From Figure 3, closed depressions in the landscape are typically areas where water can accumulate, often forming small ponds or wetlands. These depressions can serve as natural collection points for precipitation, allowing water to slowly infiltrate into the underlying aquifers and also to explode a vegetation patch. Understanding the geological characteristics of an area is essential for assessing its groundwater recharge potential. Geological surveys, hydrogeological studies, and the analysis of aquifer properties provide valuable insights into the role of rocks in groundwater recharge. Close depression maps are useful for evaluating geomorphological diversity and can be integrated into geomorphological maps as part of a geodiversity inventory [55]. Geodiversity assessments help in understanding the geological and geomorphological richness of a region. A commonly used form of the closed depression index is as follows:

$$CDI=z_s-z_p$$

(1)

where Z_s = elevation of the lowest saddle or spill point surrounding the depression, stands for the elevation of the pit or lowest point inside the depression. This difference gives the depth of the depression before it can overflow. In some GIS-based implementations, CDI is computed over raster cells, and a threshold is used to filter out insignificant depressions (e.g., noise due to DEM resolution). To secure the representativeness of CDI index, the domain was “filled” using the Planchon–Darboux fill algorithm. The method applied is based on a radically different approach that first adds a thick layer of water over all the DEM and then drains excess water [56].

The convergence index (CI) also known as topographic wetness index (TWI) in certain contexts, is slightly different (Figure 4). The CI is designed to quantify how much terrain converges or diverges at a specific point—i.e., how likely it is for water to accumulate or disperse there. A high convergence stands for valleys, channels, and potential flow accumulation zones, whilst low or negative convergence represent ridges, hilltops, or dispersal zones. A general form of CI is as follows:

$$CI=-{\displaystyle \frac{{\partial }^{2}z}{{\partial x}^2}}-{\displaystyle \frac{{\partial }^{2}z}{{\partial y}^2}}$$

(2)

This is effectively the Laplacian of the elevation field z, representing the second spatial derivative. In essence, it measures curvature: whether a surface is bowl-shaped (positive convergence) or dome-shaped (negative convergence).

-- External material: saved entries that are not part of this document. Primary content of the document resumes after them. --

-- ==== Sys2Proof/Machine/DictTab.lean ====
section
/-!
DEFINITION. The table of the object dictionary (R393 to R400, and the entries of R145, R162, R167, R169, R182, R251, R262, R360 and
R412): types, access, defaults and ranges, and the stored values of entries. Entries that stand for registers, tables or live
values are read and written by the dictionary's meanings.
-/
namespace Sys2Proof.Machine

/-- The types of R394. -/
inductive OdType where
  | bool | i8 | i16 | i32 | i64 | u8 | u16 | u32 | u64 | r32 | r64 | str | oct | dom | w72 | ts72
  deriving DecidableEq, Repr

/-- The code of a type (R394). -/
def odCode : OdType → Nat
  | .bool => 0x01
  | .i8 => 0x02
  | .i16 => 0x03
  | .i32 => 0x04
  | .i64 => 0x15
  | .u8 => 0x05
  | .u16 => 0x06
  | .u32 => 0x07
  | .u64 => 0x1B
  | .r32 => 0x08
  | .r64 => 0x11
  | .str => 0x09
  | .oct => 0x0A
  | .dom => 0x0F
  | .w72 => 0x80
  | .ts72 => 0x81

/-- The bytes of a fixed-length type; 0 for the others (R394). -/
def odBytesOf : OdType → Nat
  | .bool | .i8 | .u8 => 1
  | .i16 | .u16 => 2
  | .i32 | .u32 | .r32 => 4
  | .i64 | .u64 | .r64 => 8
  | .w72 | .ts72 => 9
  | _ => 0

/-- A type holds a signed number. -/
def odSigned : OdType → Bool
  | .i8 | .i16 | .i32 | .i64 => true
  | _ => false

/-- The access codes of R395; no entry of the table is RWL. -/
inductive OdAcc where
  | const | ro | wo | rw | rws
  deriving DecidableEq, Repr

/-- One row: n indices from idx in steps of stride, m sub-indices from sub, type, access, default, range, and whether TPDOs and
RPDOs may map it (R393, R417). -/
structure OdRow where
  idx : Nat
  n : Nat
  stride : Nat
  sub : Nat
  m : Nat
  type : OdType
  acc : OdAcc
  dflt : Nat
  range : Option (Int × Int)
  tx : Bool
  rx : Bool
  deriving DecidableEq, Repr

/-- Communication and identity (R399, R400, R414, R434, R445). -/
def odComm : List OdRow := [
  ⟨0x1000, 1, 0x0, 0x0, 1, .u32, .const, 0, none, false, false⟩,
  ⟨0x1001, 1, 0x0, 0x0, 1, .u8, .ro, 0, none, false, false⟩,
  ⟨0x1008, 1, 0x0, 0x0, 1, .str, .const, 0, none, false, false⟩,
  ⟨0x100A, 1, 0x0, 0x0, 1, .str, .ro, 0, none, false, false⟩,
  ⟨0x1010, 1, 0x0, 0x1, 1, .u32, .rw, 1, none, false, false⟩,
  ⟨0x1011, 1, 0x0, 0x1, 1, .u32, .rw, 1, none, false, false⟩,
  ⟨0x1016, 1, 0x0, 0x1, 4, .u32, .rws, 0, none, false, false⟩,
  ⟨0x1017, 1, 0x0, 0x0, 1, .u16, .rws, 1000, none, false, false⟩,
  ⟨0x1018, 1, 0x0, 0x1, 1, .u32, .const, 2647, none, false, false⟩,
  ⟨0x1018, 1, 0x0, 0x2, 1, .u32, .const, 12880, none, false, false⟩,
  ⟨0x1018, 1, 0x0, 0x3, 1, .u32, .const, 0, none, false, false⟩,
  ⟨0x1018, 1, 0x0, 0x4, 1, .u32, .const, 0, none, false, false⟩,
  ⟨0x1400, 8, 0x1, 0x1, 1, .u32, .rws, 0, none, false, false⟩,
  ⟨0x1400, 8, 0x1, 0x2, 1, .u8, .rws, 255, some (254, 255), false, false⟩,
  ⟨0x1600, 8, 0x1, 0x0, 1, .u8, .rws, 0, some (0, 16), false, false⟩,
  ⟨0x1600, 8, 0x1, 0x1, 16, .u32, .rws, 0, none, false, false⟩,
  ⟨0x1800, 16, 0x1, 0x1, 1, .u32, .rws, 0, none, false, false⟩,
  ⟨0x1800, 16, 0x1, 0x2, 1, .u8, .rws, 255, some (254, 255), false, false⟩,
  ⟨0x1800, 16, 0x1, 0x3, 1, .u16, .rws, 0, none, false, false⟩,
  ⟨0x1800, 16, 0x1, 0x4, 1, .u8, .rws, 0, none, false, false⟩,
  ⟨0x1800, 16, 0x1, 0x5, 1, .u16, .rws, 0, none, false, false⟩,
  ⟨0x1A00, 16, 0x1, 0x0, 1, .u8, .rws, 0, some (0, 16), false, false⟩,
  ⟨0x1A00, 16, 0x1, 0x1, 16, .u32, .rws, 0, none, false, false⟩,
  ⟨0x1F10, 1, 0x0, 0x0, 1, .u8, .ro, 0, none, false, false⟩,
  ⟨0x1F50, 1, 0x0, 0x1, 2, .dom, .wo, 0, none, false, false⟩,
  ⟨0x1F51, 1, 0x0, 0x1, 1, .u8, .wo, 0, none, false, false⟩,
  ⟨0x1F80, 5, 0x1, 0x0, 1, .oct, .wo, 0, none, false, false⟩]

/-- Device, network, PTP and coil entries (R400, R412, R167). -/
def odDevice : List OdRow := [
  ⟨0x2000, 1, 0x0, 0x1, 1, .u16, .rws, 0, none, false, false⟩,
  ⟨0x2000, 1, 0x0, 0x2, 1, .u32, .rws, 4026450850, none, false, false⟩,
  ⟨0x2000, 1, 0x0, 0x3, 1, .oct, .rws, 0, none, false, false⟩,
  ⟨0x2000, 1, 0x0, 0x4, 1, .u16, .rws, 60, some (10, 3600), false, false⟩,
  ⟨0x2001, 2, 0x1, 0x1, 1, .u32, .rws, 0, none, false, false⟩,
  ⟨0x2001, 2, 0x1, 0x2, 1, .u8, .rws, 0, some (0, 32), false, false⟩,
  ⟨0x2001, 2, 0x1, 0x3, 1, .u32, .rws, 0, none, false, false⟩,
  ⟨0x2001, 2, 0x1, 0x4, 1, .oct, .rws, 0, none, false, false⟩,
  ⟨0x2001, 2, 0x1, 0x5, 1, .u8, .rws, 0, some (0, 128), false, false⟩,
  ⟨0x2010, 1, 0x0, 0x1, 1, .u8, .rws, 0, some (0, 127), false, false⟩,
  ⟨0x2010, 1, 0x0, 0x2, 1, .u8, .rws, 248, some (0, 255), false, false⟩,
  ⟨0x2010, 1, 0x0, 0x3, 1, .u8, .rws, 248, some (0, 255), false, false⟩,
  ⟨0x2010, 1, 0x0, 0x4, 1, .u8, .rws, 1, some (1, 2), false, false⟩,
  ⟨0x2010, 1, 0x0, 0x5, 1, .i8, .rws, 0, some (-3, 1), false, false⟩,
  ⟨0x2010, 1, 0x0, 0x6, 1, .i8, .rws, 1, some (0, 3), false, false⟩,
  ⟨0x2010, 1, 0x0, 0x7, 1, .i8, .rws, 0, some (-3, 4), false, false⟩,
  ⟨0x2010, 1, 0x0, 0x8, 1, .u8, .rws, 3, some (2, 10), false, false⟩,
  ⟨0x2010, 1, 0x0, 0x9, 1, .u32, .rws, 1000000, some (1000, 1000000000), false, false⟩,
  ⟨0x2010, 1, 0x0, 0xA, 1, .u32, .rws, 1000, some (10, 100000), false, false⟩,
  ⟨0x2010, 1, 0x0, 0xB, 1, .u32, .rws, 4194312, none, false, false⟩,
  ⟨0x2010, 1, 0x0, 0xC, 1, .u16, .ro, 0, none, false, false⟩,
  ⟨0x2100, 256, 0x1, 0x1, 1, .u16, .rw, 0, none, false, false⟩,
  ⟨0x2100, 256, 0x1, 0x2, 1, .oct, .rw, 0, none, false, false⟩,
  ⟨0x2100, 256, 0x1, 0x3, 1, .u16, .rw, 0, none, false, false⟩,
  ⟨0x2402, 4, 0x40, 0x1, 1, .i32, .ro, 0, none, false, false⟩,
  ⟨0x2402, 4, 0x40, 0x2, 1, .ts72, .ro, 0, none, false, false⟩,
  ⟨0x2402, 4, 0x40, 0x3, 1, .bool, .ro, 0, none, false, false⟩,
  ⟨0x2402, 4, 0x40, 0x4, 1, .u16, .rws, 1000, some (10, 60000), false, false⟩]

/-- The entries of a channel (R145, R169, R182). -/
def odChannel : List OdRow := [
  ⟨0x2810, 32, 0x40, 0x1, 1, .bool, .rws, 0, none, false, false⟩,
  ⟨0x2810, 32, 0x40, 0x2, 1, .u8, .rws, 8, some (1, 32), false, false⟩,
  ⟨0x2810, 32, 0x40, 0x3, 1, .u8, .rws, 1, some (0, 1), false, false⟩,
  ⟨0x2810, 32, 0x40, 0x4, 1, .u8, .rws, 3, some (1, 3), false, false⟩,
  ⟨0x2810, 32, 0x40, 0x5, 1, .u32, .rws, 256, none, false, false⟩,
  ⟨0x2810, 32, 0x40, 0x6, 1, .u32, .rws, 1024, none, false, false⟩,
  ⟨0x2810, 32, 0x40, 0x7, 1, .u32, .rws, 4096, none, false, false⟩,
  ⟨0x2810, 32, 0x40, 0x8, 1, .u8, .rws, 8, some (4, 12), false, false⟩,
  ⟨0x2810, 32, 0x40, 0x9, 1, .u8, .rws, 0, none, false, false⟩,
  ⟨0x2810, 32, 0x40, 0xA, 1, .u8, .rws, 8, some (6, 12), false, false⟩,
  ⟨0x2810, 32, 0x40, 0xB, 1, .u32, .rws, 1550120, some (1260000, 1675000), false, false⟩,
  ⟨0x2810, 32, 0x40, 0xC, 1, .r32, .rws, 1061662228, none, false, false⟩,
  ⟨0x2810, 32, 0x40, 0xD, 1, .r32, .ro, 0, none, false, false⟩,
  ⟨0x2811, 32, 0x40, 0x1, 1, .u8, .rws, 0, some (0, 2), false, false⟩,
  ⟨0x2811, 32, 0x40, 0x2, 3, .i32, .rws, 0, none, false, false⟩,
  ⟨0x2811, 32, 0x40, 0x5, 1, .u8, .rws, 0, some (0, 2), false, false⟩,
  ⟨0x2811, 32, 0x40, 0x6, 3, .i32, .rws, 0, none, false, false⟩,
  ⟨0x2811, 32, 0x40, 0x9, 1, .u8, .rws, 0, some (0, 2), false, false⟩,
  ⟨0x2811, 32, 0x40, 0xA, 3, .i32, .rws, 0, none, false, false⟩,
  ⟨0x2811, 32, 0x40, 0xD, 1, .u8, .rws, 0, some (0, 2), false, false⟩,
  ⟨0x2811, 32, 0x40, 0xE, 3, .i32, .rws, 0, none, false, false⟩,
  ⟨0x2811, 32, 0x40, 0x11, 1, .u8, .rws, 0, some (0, 2), false, false⟩,
  ⟨0x2811, 32, 0x40, 0x12, 3, .i32, .rws, 0, none, false, false⟩,
  ⟨0x2811, 32, 0x40, 0x15, 1, .u8, .rws, 0, some (0, 2), false, false⟩,
  ⟨0x2811, 32, 0x40, 0x16, 3, .i32, .rws, 0, none, false, false⟩,
  ⟨0x2811, 32, 0x40, 0x19, 1, .u8, .rws, 0, some (0, 2), false, false⟩,
  ⟨0x2811, 32, 0x40, 0x1A, 3, .i32, .rws, 0, none, false, false⟩,
  ⟨0x2811, 32, 0x40, 0x1D, 1, .u8, .rws, 0, some (0, 2), false, false⟩,
  ⟨0x2811, 32, 0x40, 0x1E, 3, .i32, .rws, 0, none, false, false⟩,
  ⟨0x2812, 32, 0x40, 0x1, 1, .bool, .rws, 0, none, false, false⟩,
  ⟨0x2812, 32, 0x40, 0x2, 1, .u16, .rws, 32, some (1, 4096), false, false⟩,
  ⟨0x2812, 32, 0x40, 0x3, 1, .u32, .rws, 633100000, some (400000000, 900000000), false, false⟩,
  ⟨0x2812, 32, 0x40, 0x4, 1, .i32, .rws, 5878, none, false, false⟩,
  ⟨0x2812, 32, 0x40, 0x5, 1, .i16, .rws, 0, some (-256, 4095), false, false⟩,
  ⟨0x2812, 32, 0x40, 0x6, 1, .u8, .rws, 1, some (1, 255), false, false⟩,
  ⟨0x2812, 32, 0x40, 0x7, 1, .u16, .rws, 0, none, false, false⟩,
  ⟨0x2812, 32, 0x40, 0x8, 1, .u16, .rws, 0, some (0, 256), false, false⟩,
  ⟨0x2812, 32, 0x40, 0x9, 1, .bool, .rws, 0, none, false, false⟩,
  ⟨0x2812, 32, 0x40, 0xA, 1, .u32, .rws, 0, none, false, false⟩,
  ⟨0x2812, 32, 0x40, 0xB, 1, .i32, .ro, 0, none, false, false⟩,
  ⟨0x2812, 32, 0x40, 0xC, 1, .u32, .ro, 0, none, false, false⟩,
  ⟨0x2813, 32, 0x40, 0x1, 1, .bool, .rws, 0, none, false, false⟩,
  ⟨0x2813, 32, 0x40, 0x2, 1, .u8, .rws, 8, some (1, 64), false, false⟩,
  ⟨0x2813, 32, 0x40, 0x3, 1, .u32, .rws, 2000, some (16, 16777216), false, false⟩,
  ⟨0x2813, 32, 0x40, 0x4, 1, .i32, .rws, 610170078, none, false, false⟩,
  ⟨0x2813, 32, 0x40, 0x5, 1, .u8, .rws, 4, some (0, 12), false, false⟩,
  ⟨0x2813, 32, 0x40, 0x6, 1, .bool, .rws, 1, none, false, false⟩,
  ⟨0x2813, 32, 0x40, 0x7, 1, .u8, .rws, 2, some (1, 255), false, false⟩,
  ⟨0x2813, 32, 0x40, 0x8, 1, .u32, .ro, 0, none, false, false⟩]

/-- Zones, front end, loops, history and live values (R251, R360, R162, R400). -/
def odRest : List OdRow := [
  ⟨0x3000, 4096, 0x1, 0x1, 8, .w72, .rws, 0, none, false, false⟩,
  ⟨0x3000, 4096, 0x1, 0x9, 2, .w72, .ro, 0, none, false, false⟩,
  ⟨0x3000, 4096, 0x1, 0xB, 1, .i64, .wo, 0, some (-140737488355328, 140737488355327), false, true⟩,
  ⟨0x3000, 4096, 0x1, 0xC, 1, .u8, .ro, 0, none, true, false⟩,
  ⟨0x3000, 4096, 0x1, 0xD, 1, .i64, .ro, 0, none, true, false⟩,
  ⟨0x4410, 16, 0x1, 0x1, 1, .r64, .rws, 0x4059000000000000, none, false, false⟩,
  ⟨0x4410, 16, 0x1, 0x2, 1, .r64, .rws, 0x3f7002264aed641c, none, false, false⟩,
  ⟨0x4410, 16, 0x1, 0x3, 1, .r64, .rws, 0xbea360afee19ce88, none, false, false⟩,
  ⟨0x4410, 16, 0x1, 0x4, 1, .r64, .rws, 0xbd9265a3a9d75ffa, none, false, false⟩,
  ⟨0x4410, 16, 0x1, 0x5, 1, .r64, .rws, 0x40a9c80000000000, none, false, false⟩,
  ⟨0x4410, 16, 0x1, 0x6, 1, .r64, .rws, 0x3f52803544856b0e, none, false, false⟩,
  ⟨0x4410, 16, 0x1, 0x7, 1, .r64, .rws, 0x3f2eaf6d965b769e, none, false, false⟩,
  ⟨0x4410, 16, 0x1, 0x8, 1, .r64, .rws, 0x3e778e22534d4036, none, false, false⟩,
  ⟨0x4410, 16, 0x1, 0x9, 1, .r64, .ro, 0, none, false, false⟩,
  ⟨0x4410, 16, 0x1, 0xA, 1, .ts72, .ro, 0, none, false, false⟩,
  ⟨0x4410, 16, 0x1, 0xB, 1, .r64, .rws, 0x4004000000000000, none, false, false⟩,
  ⟨0x4420, 1, 0x0, 0x1, 1, .i32, .ro, 0, none, false, false⟩,
  ⟨0x4420, 1, 0x0, 0x2, 1, .ts72, .ro, 0, none, false, false⟩,
  ⟨0x4430, 8, 0x1, 0x1, 1, .u16, .rw, 0, none, true, true⟩,
  ⟨0x4810, 32, 0x1, 0x1, 1, .bool, .rws, 0, none, false, false⟩,
  ⟨0x4810, 32, 0x1, 0x2, 1, .u64, .rws, 0, none, false, false⟩,
  ⟨0x4810, 32, 0x1, 0x3, 1, .u64, .rws, 0, none, false, false⟩,
  ⟨0x4810, 32, 0x1, 0x4, 1, .u64, .rws, 0, none, false, false⟩,
  ⟨0x4810, 32, 0x1, 0x5, 1, .u32, .rws, 20000, some (2, 16777216), false, false⟩,
  ⟨0x4810, 32, 0x1, 0x6, 1, .u32, .ro, 0, none, false, false⟩,
  ⟨0x4810, 32, 0x1, 0x7, 1, .u64, .ro, 0, none, false, false⟩,
  ⟨0x4810, 32, 0x1, 0x8, 1, .u64, .ro, 0, none, false, false⟩,
  ⟨0x6000, 32, 0x1, 0x1, 1, .u64, .ro, 0, none, true, false⟩,
  ⟨0x6000, 32, 0x1, 0x2, 1, .u16, .ro, 0, none, true, false⟩,
  ⟨0x6000, 32, 0x1, 0x3, 1, .u64, .ro, 0, none, true, false⟩,
  ⟨0x6000, 32, 0x1, 0x4, 1, .bool, .ro, 0, none, true, false⟩,
  ⟨0x6040, 4, 0x1, 0x1, 1, .i16, .ro, 0, none, true, false⟩,
  ⟨0x6040, 4, 0x1, 0x2, 1, .u32, .ro, 0, none, true, false⟩]

/-- Every row. -/
def odTable : List OdRow := odComm ++ odDevice ++ odChannel ++ odRest

/-- An index belongs to a row. -/
def odHas (r : OdRow) (idx : Nat) : Bool :=
  decide (r.idx ≤ idx) &&
    (if r.stride = 0 then decide (idx = r.idx)
     else decide ((idx - r.idx) % r.stride = 0) && decide ((idx - r.idx) / r.stride < r.n))

/-- The rows of an index. -/
def odRows (idx : Nat) : List OdRow := odTable.filter fun r => odHas r idx

/-- The row of an entry. -/
def odRow (idx sub : Nat) : Option OdRow :=
  (odRows idx).find? fun r => decide (r.sub ≤ sub) && decide (sub < r.sub + r.m)

/-- The highest sub-index of an index (R393). -/
def odTop (idx : Nat) : Nat := (odRows idx).foldl (fun x r => max x (r.sub + r.m - 1)) 0

/-- The key of an entry. -/
def odKey (idx sub : Nat) : Nat := idx * 256 + sub

/-- The value of an entry before anything is written, without the defaults that follow a node identifier (R414). -/
def odDefault (idx sub : Nat) : Nat := match odRow idx sub with | some r => r.dflt | none => 0

/-- The stored value of an entry, in the bits of its type. -/
def State.odv (s : State) (idx sub : Nat) : Nat := s.od.get (odDefault idx sub) (odKey idx sub)

/-- Set the stored value of an entry. -/
def State.setOdv (s : State) (idx sub v : Nat) : State := { s with od := s.od.set (odDefault idx sub) (odKey idx sub) v }

/-- A stored value read as signed in w bits. -/
def State.odvS (s : State) (idx sub w : Nat) : Int := wrap (s.odv idx sub) w

/-- Set a signed value of w bits. -/
def State.setOdvS (s : State) (idx sub w : Nat) (v : Int) : State := s.setOdv idx sub (v % 2 ^ w).toNat

/-- The stored bytes of a string entry. -/
def State.odStr (s : State) (idx sub : Nat) : List Byte := s.odBytes.get [] (odKey idx sub)

/-- Set the bytes of a string entry. -/
def State.setOdStr (s : State) (idx sub : Nat) (b : List Byte) : State :=
  { s with odBytes := s.odBytes.set [] (odKey idx sub) b }

/-! ## Entries of a channel -/

/-- The indices of channel ch's vibration, band-filter, DTS, FUSE and history entries (R145, R169, R182, R162). -/
def odVib (ch : Nat) : Nat := 0x2810 + 0x40 * ch
def odBand (ch : Nat) : Nat := 0x2811 + 0x40 * ch
def odDts (ch : Nat) : Nat := 0x2812 + 0x40 * ch
def odFuse (ch : Nat) : Nat := 0x2813 + 0x40 * ch
def odHist (ch : Nat) : Nat := 0x4810 + ch

/-- The enables that load vendor roles (R219, R220). -/
def State.vibEn (s : State) (ch : Nat) : Bool := decide (s.odv (odVib ch) 1 ≠ 0)
def State.bandEn (s : State) (ch : Nat) : Nat := s.odv (odVib ch) 9
def State.dtsEn (s : State) (ch : Nat) : Bool := decide (s.odv (odDts ch) 1 ≠ 0)
def State.double (s : State) (ch : Nat) : Bool := decide (s.odv (odDts ch) 9 ≠ 0)
def State.fuseEn (s : State) (ch : Nat) : Bool := decide (s.odv (odFuse ch) 1 ≠ 0)
def State.histEn (s : State) (ch : Nat) : Bool := decide (s.odv (odHist ch) 1 ≠ 0)

/-- A channel is the odd member of an enabled pair (R169, R177). -/
def State.oddOfPair (s : State) (ch : Nat) : Bool :=
  decide (ch % 2 = 1) && s.double (ch - 1) && s.dtsEn (ch - 1)

/-! ## Zone words (R251 to R253) -/

/-- Word w of zone z. -/
def State.zoneWord (s : State) (z w : Nat) : W72 := s.zones.get 0 (8 * z + w)

/-- A zone is enabled (R252). -/
def zoneEn (w : W72) : Bool := w.getLsbD 71

/-- The source and channel of a zone's word 0 (R252). -/
def zoneSrc (w : W72) : Nat := field w 70 68
def zoneCh (w : W72) : Nat := field w 58 54

/-- The enabled zones, in number order. -/
def State.enabledZones (s : State) : List Nat :=
  (s.zones.cells.filter fun c => decide (c.1 % 8 = 0) && zoneEn c.2).map fun c => c.1 / 8

/-- An enabled zone reads a channel's frames; an INPUT zone reads none (R252, R255). -/
def State.zoneReads (s : State) (ch : Nat) : Bool :=
  s.enabledZones.any fun z => decide (zoneSrc (s.zoneWord z 0) ≠ 4) && decide (zoneCh (s.zoneWord z 0) = ch)

end Sys2Proof.Machine
end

The convergence index is a measure that indicates how surface water flows or converges within a particular area. A high convergence index suggests that water is likely to flow toward a central point, which can be indicative of potential recharge areas.

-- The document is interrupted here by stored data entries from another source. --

-- ==== Sys2Proof/Machine/Heads.lean ====
section
/-!
DEFINITION. Optical heads, probe synthesis and optical safety (R50 to R73): the interlock, the probe sets and their rules, the
chirp synthesiser, the probe generator, the launch supervisor and the temperature derating.
-/
namespace Sys2Proof.Machine

/-- The block base of head h. -/
def headBase (h : Nat) : Nat := 0x100000 + 0x10000 * h

/-! ## The interlock -/

/-- Qualified HEADOK of head h (R69). -/
def State.headokBit (s : State) (h : Nat) : Bool := s.rbit Reg.sysOptInterlock (8 + h)

/-- LASEN(h): ARM, HEADOK, LASER_REQ and not TRIP (R70). -/
def State.lasen (s : State) (h : Nat) : Bool :=
  s.rbit Reg.sysOptInterlock h && s.headokBit h && s.rbit (Reg.headCtrl h) 1 && !s.rbit Reg.sysOptInterlock (16 + h)

/-- OPT_INTERLOCK as read, with the live LASEN bits (R70). -/
def State.optInterlock (s : State) : W32 :=
  (List.range 4).foldl (fun v h => withBit v (24 + h) (s.lasen h)) (s.reg Reg.sysOptInterlock)

/-- The probe generator of head h runs: RUN is in force and the scheduler runs (R93). -/
def State.headRunning (s : State) (h : Nat) : Bool := s.rbit (Reg.headStatus h) 0 && (s.sched h).started

/-- STATUS of head h as read (R73): the stored bits with RUNNING, SETTLE, HEADOK and LASEN live. -/
def State.headStatus (s : State) (h : Nat) : W32 :=
  let v := withBit (s.reg (Reg.headStatus h)) 0 (s.headRunning h)
  let v := (List.range 8).foldl (fun v j => withBit v (16 + j) (decide (nth (s.head h).settle j 0 ≠ 0))) v
  withBit (withBit v 2 (s.headokBit h)) 1 (s.lasen h)

/-- Light may leave a head: LASEN is high, reset is over, and neither minimal mode nor the end of the device's life keeps it dark (R51,
R437, R443). -/
def State.lit (s : State) (h : Nat) : Bool := s.lasen h && !s.noProbe

/-- Where LASEN of a head is low, its gates close and its DACs go to code 0 (R51, R66). -/
def State.darken (s : State) (h : Nat) : State :=
  let x := s.head h
  if !s.lasen h && (x.playing || decide (x.gates ≠ 0)) then
    (s.setHead h { x with gates := 0, playing := false }).emit (.dark h)
  else s

/-- The qualified HEADOK of a head falls: its bit clears, and TRIP sets where ARM is 1 (R69, R70). The gates, the laser enable
and the DACs go off with it (R68). -/
def State.headokFallen (s : State) (h : Nat) : State :=
  let trip := s.headokBit h && s.rbit Reg.sysOptInterlock h
  let s := s.setHead h { s.head h with headok := false, qualifying := false }
  let s := (s.setRbit Reg.sysOptInterlock (8 + h) false).darken h
  if trip then (s.setRbit Reg.sysOptInterlock (16 + h) true).fault (Reg.headFault h) 1 else s

/-- HEADOK_RISE (R69): the filtered input rises and the qualification count starts. -/
def execHeadokRise (h : Head) (s : State) : Host.Outcome State Fault Refusal :=
  .next (s.setHead h { s.head h with headok := true, qualifying := true })

/-- HEADOK_QUALIFIED (R69): the qualified bit rises where the input has stayed high. -/
def execHeadokQualified (h : Head) (s : State) : Host.Outcome State Fault Refusal :=
  if (s.head h).headok && (s.head h).qualifying then
    .next ((s.setHead h { s.head h with qualifying := false }).setRbit Reg.sysOptInterlock (8 + h.val) true)
  else .next s

/-- Write ARM bit h; 0 clears TRIP while HEADOK is 1 (R71). -/
def State.armWrite (s : State) (h : Nat) (v : Bool) : State :=
  let t := (s.setRbit Reg.sysOptInterlock h v).darken h
  if !v && s.headokBit h then t.setRbit Reg.sysOptInterlock (16 + h) false else t

/-- ARM_WRITE (R71, R443). -/
def execArmWrite (_q : Req) (h : Head) (v : Bool) (s : State) : Host.Outcome State Fault Refusal :=
  .next (if s.shut then s else s.armWrite h v)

The LAI is a dimensionless quantity that represents the leaf surface area per unit ground area.

$$LAI={\displaystyle \frac{Total Leaf Area}{Ground Surface Area}}$$

(3)

It is a strong proxy for vegetation density, transpiration, biomass, and photosynthetic activity. High LAI values suggest lush, dense vegetation; low values suggest sparse or seasonal vegetation. LAI is defined as the one-sided green leaf area per unit ground area in broadleaf canopies and as one-half the total needle surface area per unit ground area in coniferous canopies [57]. According to [58], the LAI values range between 0.0 (bare land, ploughed fields, urban areas, and rock) and about 0.8 (deciduous/mixed forest). For biotic studies, the combination of LAI and the fraction of photosynthetic active radiation (fPAR; 400–700 nm) absorbed by the green elements of a vegetation canopy [59] is relevant and, in theory, its values maximize the presence of vegetation patches which coincide with runoff convergence points.

2.3. Model’s Parameters

QGIS (v. 3.30.3-‘s-Hertogenbosch), is a widely used open-source geographic information system (GIS) software that is valuable for geospatial data analysis and mapping. The raster calculator tool in QGIS allows users to perform mathematical operations on raster data, making it a valuable tool for spatial analysis and modeling. The model’s expression follows the SQL (structured query language). This suggests that SQL-like queries or expressions are being used to manipulate and analyze spatial data in the GIS environment. Four specific models are being used, and they are based on different combinations of minimum and maximum threshold values for closed depressions and the convergence index. These models likely serve different analytical purposes or scenarios. The technical approach involves using a script, which is likely a mathematical or algorithmic representation of the models. Threshold values for closed depressions and the convergence index are provided in

Table 2. These thresholds likely determine the criteria for feature selection or classifying data in the models. Cells that meet these pre-defined criteria may unveil the presence of spatial patterns.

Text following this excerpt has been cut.